Segment Open

-- ==== Sys2Proof/Machine/State.lean ====
section
/-!
DEFINITION. The state of the KS8840: the tagged memory and its caches, the I/O registers, the cores, the partitions, and the
engines, queues and lists that the chapters give the device, as plain data; the faults and refusals of a step; and the
state after a chip reset. INVENTORY.md lists every piece with the rule that names it and its reset value.
-/
namespace Sys2Proof.Machine

open Sys2Proof

/-- Why a step stops with a fault. No meaning raises one: the spec describes the outcome of every command, and an operand type
admits no ill-formed command. Safe. -/
inductive Fault where
  /-- Reserved for a command whose operands no device could receive. No command has such operands. Safe. -/
  | illFormed
  deriving DecidableEq, Repr

/-- Why a step refuses a command. -/
inductive Refusal where
  /-- The command has no meaning yet: raised by the arm of Machine/Dispatch.lean that names it. Safe. -/
  | notModelled (mnemonic : String)
  deriving DecidableEq, Repr

/-- The instruction pointer: a CODE object (selector and offset of its header) and an instruction index in it (spec 04). -/
structure Ip where
  sel : Nat := 0
  off : Nat := 0
  idx : Nat := 0
  deriving DecidableEq, Repr

/-- Whether a core executes: unpowered; held in reset until its partition is released; running; shed with its state retained (R411);
stopped by a Trump collapse (R178); stopped by a lockstep mismatch (R455). -/
inductive RunSt where
  | off | held | run | shed | collapsed | mismatch
  deriving DecidableEq, Repr

/-- What a core waits for: nothing; an event after WAIT, in Doze (R162); an item of a queue (R156, R285); the reply of a remote
transaction (R158); a FENCE (R163). -/
inductive WaitSt where
  | none
  | doze
  | qwait (queue d : Nat) (handle : W64)
  | remote (txn : Nat)
  | fence (k : Nat)
  deriving DecidableEq, Repr

/-- A 4-word work item (spec 11). -/
structure Item where
  w0 : Word := Word.void
  w1 : Word := Word.void
  w2 : Word := Word.void
  w3 : Word := Word.void
  deriving DecidableEq, Repr

/-- Sweep handshakes (Table 10-5). -/
inductive Hshake where
  | h1 | h2 | h3
  deriving DecidableEq, Repr

/-- One load or store of an instruction, as the comparators see it (R485): whether it stores, the word's segment address, its physical
address, and the word loaded or stored. -/
structure AccRec where
  store : Bool
  sel   : Nat
  off   : Nat
  pa    : Nat
  word  : Word
  deriving DecidableEq, Repr

/-- A store held in the micro-shadow (R195): its segment word, its physical address and the word. -/
structure MicroStore where
  sel  : Nat
  off  : Nat
  pa   : Nat
  word : Word
  deriving DecidableEq, Repr

/-- A micro-routine in progress (spec 08 R190–R201): the instruction's long opcode and operand fields, the next micro-address, the
temporaries, the micro-flags, the micro-call stack, the shadow, the micro-cycles since the last commit and the last boundary, and the
ACT of the microword whose commit or boundary is due (1 COMMIT, 2 YIELD, 3 RESTART, 4 END). -/
structure MicroSt where
  op     : Nat := 0
  d      : Nat := 0
  a      : Nat := 0
  b      : Nat := 0
  x      : Nat := 0
  upc    : Nat := 0
  temps  : Tab Word := []
  fz     : Bool := false
  fn     : Bool := false
  fc     : Bool := false
  fv     : Bool := false
  stack  : List Nat := []
  opd    : Option Word := none
  opa    : Option Word := none
  opb    : Option Word := none
  /-- OPB of an immediate form or of NEG and ABS: the word it reads. -/
  immB   : Option Word := none
  stores : List MicroStore := []
  sinceC : Nat := 0
  sinceB : Nat := 0
  act    : Nat := 0
  /-- SA and SB of the microword whose commit or boundary is due: it sequences after its ACT (R192). -/
  srcs   : Word × Word := (Word.void, Word.void)
  deriving DecidableEq, Repr

/-- The architectural state of one core (Table 3-1) with what the chapters add to it. -/
structure CoreSt where
  run      : RunSt := .off
  wait     : WaitSt := .none
  ip       : Ip := {}
  /-- g0–g7. -/
  g        : Tab Word := []
  /-- The 256 physical hand registers: 16·h + k is local k of hand h, 16·h + 8 + k its in k (R63). -/
  hands    : Tab Word := []
  /-- sg0–sg15, selectors. -/
  sg       : Tab Nat := []
  /-- The control registers of Table 3-3 by CRN. -/
  cr       : Tab W64 := []
  /-- The Snap bank (R69): its globals, its 24 hand registers (by register number − 8), its segment registers, RPT, ASR, FSR. -/
  snapG    : Tab Word := []
  snapHand : Tab Word := []
  snapSg   : Tab Nat := []
  snapRpt  : W64 := 0#64
  snapAsr  : W64 := 0#64
  snapFsr  : W64 := 0#64
  /-- The reserved line (R151). -/
  resv     : Option Nat := none
  /-- The forward-progress hold: the level and the index it is active for (R198). -/
  hold     : Option (Nat × Ip) := none
  /-- The descriptor cache: selector and the two descriptor words, by entry 0–63 (spec 03). -/
  dcache   : Tab (Nat × W64 × W64) := []
  /-- The handshake Sweep has requested and not yet received (R258). -/
  hshake   : Option Hshake := none
  /-- The handshake routine of H3 in Throughput mode waits until EVAC ends (Table 10-5). -/
  evacHold : Bool := false
  /-- The Sweep snapshot buffer, oldest first (R255). -/
  snapBuf  : List Word := []
  /-- Trailing-window total of handshake and barrier time, in ns, and whether it has stopped requests (R273). -/
  paceNs   : Nat := 0
  paceStop : Bool := false
  /-- The loads and stores of the instruction in progress, in order, for the comparators (R485). -/
  accs     : List AccRec := []
  /-- A WATCH hit waits for its boundary: the first hitting word and the hit bits (R486). -/
  watchAt  : Option (Nat × Nat × Nat) := none
  /-- A BREAK hit of the next instruction: the hit bits (R486). -/
  breakAt  : Nat := 0
  /-- STEP has arisen (R486). -/
  stepAt   : Bool := false
  /-- A latched hit enters the monitor at this boundary: the cause and the latched bits (R488). -/
  stopRet  : Option (Bool × Nat) := none
  /-- The micro-routine in progress, standing at a commit or a RESTART point (spec 08). -/
  micro    : Option MicroSt := none
  /-- The walk in progress, standing at the yield point after a cell step (R143). -/
  walk     : Option Instr := none
  deriving DecidableEq, Repr

/-- One partition as the Avset image configures it (R14, R74, R101, R86, R424). -/
structure PartSt where
  defined : Bool := false
  safety  : Bool := false
  /-- Segment table: number of descriptors and physical address of the first. -/
  tsize   : Nat := 0
  segBase : Nat := 0
  /-- Largest REP.N count. -/
  repLim  : Nat := 32
  bankWin : Bool := false
  /-- Physical grants: base and length in words (R78). -/
  grants  : List (Nat × Nat) := []
  /-- Entry CODE object (R414) and the words its registers start with. -/
  entrySel : Nat := 0
  entryOff : Nat := 0
  /-- Resume entry (R422, R437); zero selects the entry. -/
  resumeSel : Nat := 0
  resumeOff : Nat := 0
  /-- Boot core (R424). -/
  bootCore : Nat := 0
  /-- A reset of the partition is requested, runs, and when it was requested (R424). -/
  resetReq  : Bool := false
  resetting : Bool := false
  resetAt   : Nat := 0
  /-- Preset queues: number, configuration (R280). -/
  presets : List (Nat × Nat) := []
  presetAt : Option Nat := none
  deriving DecidableEq, Repr

/-- The traits of a customer tag (Table 2-15); undeclared where `declared` is false. -/
structure CTag where
  declared : Bool := false
  pointer  : Bool := false
  micro    : Bool := false
  slot     : Nat := 0
  userMake : Bool := false
  deriving DecidableEq, Repr

/-- A cache tag entry: the line it holds, whether it is valid, its dirty mark, and exclusive ownership (R212). -/
structure TagEnt where
  valid : Bool := false
  line  : Nat := 0
  dirty : Bool := false
  excl  : Bool := false
  deriving DecidableEq, Repr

Segment Closed

Assignment:
A verbatim reproduction of all the records above is the expected answer.

Problem solution:
-- ==== Sys2Proof/Machine/State.lean ====
section
/-!
DEFINITION. The state of the KS8840: the tagged memory and its caches, the I/O registers, the cores, the partitions, and the
engines, queues and lists that the chapters give the device, as plain data; the faults and refusals of a step; and the
state after a chip reset. INVENTORY.md lists every piece with the rule that names it and its reset value.
-/
namespace Sys2Proof.Machine

open Sys2Proof

/-- Why a step stops with a fault. No meaning raises one: the spec describes the outcome of every command, and an operand type
admits no ill-formed command. Safe. -/
inductive Fault where
  /-- Reserved for a command whose operands no device could receive. No command has such operands. Safe. -/
  | illFormed
  deriving DecidableEq, Repr

/-- Why a step refuses a command. -/
inductive Refusal where
  /-- The command has no meaning yet: raised by the arm of Machine/Dispatch.lean that names it. Safe. -/
  | notModelled (mnemonic : String)
  deriving DecidableEq, Repr

/-- The instruction pointer: a CODE object (selector and offset of its header) and an instruction index in it (spec 04). -/
structure Ip where
  sel : Nat := 0
  off : Nat := 0
  idx : Nat := 0
  deriving DecidableEq, Repr

/-- Whether a core executes: unpowered; held in reset until its partition is released; running; shed with its state retained (R411);
stopped by a Trump collapse (R178); stopped by a lockstep mismatch (R455). -/
inductive RunSt where
  | off | held | run | shed | collapsed | mismatch
  deriving DecidableEq, Repr

/-- What a core waits for: nothing; an event after WAIT, in Doze (R162); an item of a queue (R156, R285); the reply of a remote
transaction (R158); a FENCE (R163). -/
inductive WaitSt where
  | none
  | doze
  | qwait (queue d : Nat) (handle : W64)
  | remote (txn : Nat)
  | fence (k : Nat)
  deriving DecidableEq, Repr

/-- A 4-word work item (spec 11). -/
structure Item where
  w0 : Word := Word.void
  w1 : Word := Word.void
  w2 : Word := Word.void
  w3 : Word := Word.void
  deriving DecidableEq, Repr

/-- Sweep handshakes (Table 10-5). -/
inductive Hshake where
  | h1 | h2 | h3
  deriving DecidableEq, Repr

/-- One load or store of an instruction, as the comparators see it (R485): whether it stores, the word's segment address, its physical
address, and the word loaded or stored. -/
structure AccRec where
  store : Bool
  sel   : Nat
  off   : Nat
  pa    : Nat
  word  : Word
  deriving DecidableEq, Repr

/-- A store held in the micro-shadow (R195): its segment word, its physical address and the word. -/
structure MicroStore where
  sel  : Nat
  off  : Nat
  pa   : Nat
  word : Word
  deriving DecidableEq, Repr

/-- A micro-routine in progress (spec 08 R190–R201): the instruction's long opcode and operand fields, the next micro-address, the
temporaries, the micro-flags, the micro-call stack, the shadow, the micro-cycles since the last commit and the last boundary, and the
ACT of the microword whose commit or boundary is due (1 COMMIT, 2 YIELD, 3 RESTART, 4 END). -/
structure MicroSt where
  op     : Nat := 0
  d      : Nat := 0
  a      : Nat := 0
  b      : Nat := 0
  x      : Nat := 0
  upc    : Nat := 0
  temps  : Tab Word := []
  fz     : Bool := false
  fn     : Bool := false
  fc     : Bool := false
  fv     : Bool := false
  stack  : List Nat := []
  opd    : Option Word := none
  opa    : Option Word := none
  opb    : Option Word := none
  /-- OPB of an immediate form or of NEG and ABS: the word it reads. -/
  immB   : Option Word := none
  stores : List MicroStore := []
  sinceC : Nat := 0
  sinceB : Nat := 0
  act    : Nat := 0
  /-- SA and SB of the microword whose commit or boundary is due: it sequences after its ACT (R192). -/
  srcs   : Word × Word := (Word.void, Word.void)
  deriving DecidableEq, Repr

/-- The architectural state of one core (Table 3-1) with what the chapters add to it. -/
structure CoreSt where
  run      : RunSt := .off
  wait     : WaitSt := .none
  ip       : Ip := {}
  /-- g0–g7. -/
  g        : Tab Word := []
  /-- The 256 physical hand registers: 16·h + k is local k of hand h, 16·h + 8 + k its in k (R63). -/
  hands    : Tab Word := []
  /-- sg0–sg15, selectors. -/
  sg       : Tab Nat := []
  /-- The control registers of Table 3-3 by CRN. -/
  cr       : Tab W64 := []
  /-- The Snap bank (R69): its globals, its 24 hand registers (by register number − 8), its segment registers, RPT, ASR, FSR. -/
  snapG    : Tab Word := []
  snapHand : Tab Word := []
  snapSg   : Tab Nat := []
  snapRpt  : W64 := 0#64
  snapAsr  : W64 := 0#64
  snapFsr  : W64 := 0#64
  /-- The reserved line (R151). -/
  resv     : Option Nat := none
  /-- The forward-progress hold: the level and the index it is active for (R198). -/
  hold     : Option (Nat × Ip) := none
  /-- The descriptor cache: selector and the two descriptor words, by entry 0–63 (spec 03). -/
  dcache   : Tab (Nat × W64 × W64) := []
  /-- The handshake Sweep has requested and not yet received (R258). -/
  hshake   : Option Hshake := none
  /-- The handshake routine of H3 in Throughput mode waits until EVAC ends (Table 10-5). -/
  evacHold : Bool := false
  /-- The Sweep snapshot buffer, oldest first (R255). -/
  snapBuf  : List Word := []
  /-- Trailing-window total of handshake and barrier time, in ns, and whether it has stopped requests (R273). -/
  paceNs   : Nat := 0
  paceStop : Bool := false
  /-- The loads and stores of the instruction in progress, in order, for the comparators (R485). -/
  accs     : List AccRec := []
  /-- A WATCH hit waits for its boundary: the first hitting word and the hit bits (R486). -/
  watchAt  : Option (Nat × Nat × Nat) := none
  /-- A BREAK hit of the next instruction: the hit bits (R486). -/
  breakAt  : Nat := 0
  /-- STEP has arisen (R486). -/
  stepAt   : Bool := false
  /-- A latched hit enters the monitor at this boundary: the cause and the latched bits (R488). -/
  stopRet  : Option (Bool × Nat) := none
  /-- The micro-routine in progress, standing at a commit or a RESTART point (spec 08). -/
  micro    : Option MicroSt := none
  /-- The walk in progress, standing at the yield point after a cell step (R143). -/
  walk     : Option Instr := none
  deriving DecidableEq, Repr

/-- One partition as the Avset image configures it (R14, R74, R101, R86, R424). -/
structure PartSt where
  defined : Bool := false
  safety  : Bool := false
  /-- Segment table: number of descriptors and physical address of the first. -/
  tsize   : Nat := 0
  segBase : Nat := 0
  /-- Largest REP.N count. -/
  repLim  : Nat := 32
  bankWin : Bool := false
  /-- Physical grants: base and length in words (R78). -/
  grants  : List (Nat × Nat) := []
  /-- Entry CODE object (R414) and the words its registers start with. -/
  entrySel : Nat := 0
  entryOff : Nat := 0
  /-- Resume entry (R422, R437); zero selects the entry. -/
  resumeSel : Nat := 0
  resumeOff : Nat := 0
  /-- Boot core (R424). -/
  bootCore : Nat := 0
  /-- A reset of the partition is requested, runs, and when it was requested (R424). -/
  resetReq  : Bool := false
  resetting : Bool := false
  resetAt   : Nat := 0
  /-- Preset queues: number, configuration (R280). -/
  presets : List (Nat × Nat) := []
  presetAt : Option Nat := none
  deriving DecidableEq, Repr

/-- The traits of a customer tag (Table 2-15); undeclared where `declared` is false. -/
structure CTag where
  declared : Bool := false
  pointer  : Bool := false
  micro    : Bool := false
  slot     : Nat := 0
  userMake : Bool := false
  deriving DecidableEq, Repr

/-- A cache tag entry: the line it holds, whether it is valid, its dirty mark, and exclusive ownership (R212). -/
structure TagEnt where
  valid : Bool := false
  line  : Nat := 0
  dirty : Bool := false
  excl  : Bool := false
  deriving DecidableEq, Repr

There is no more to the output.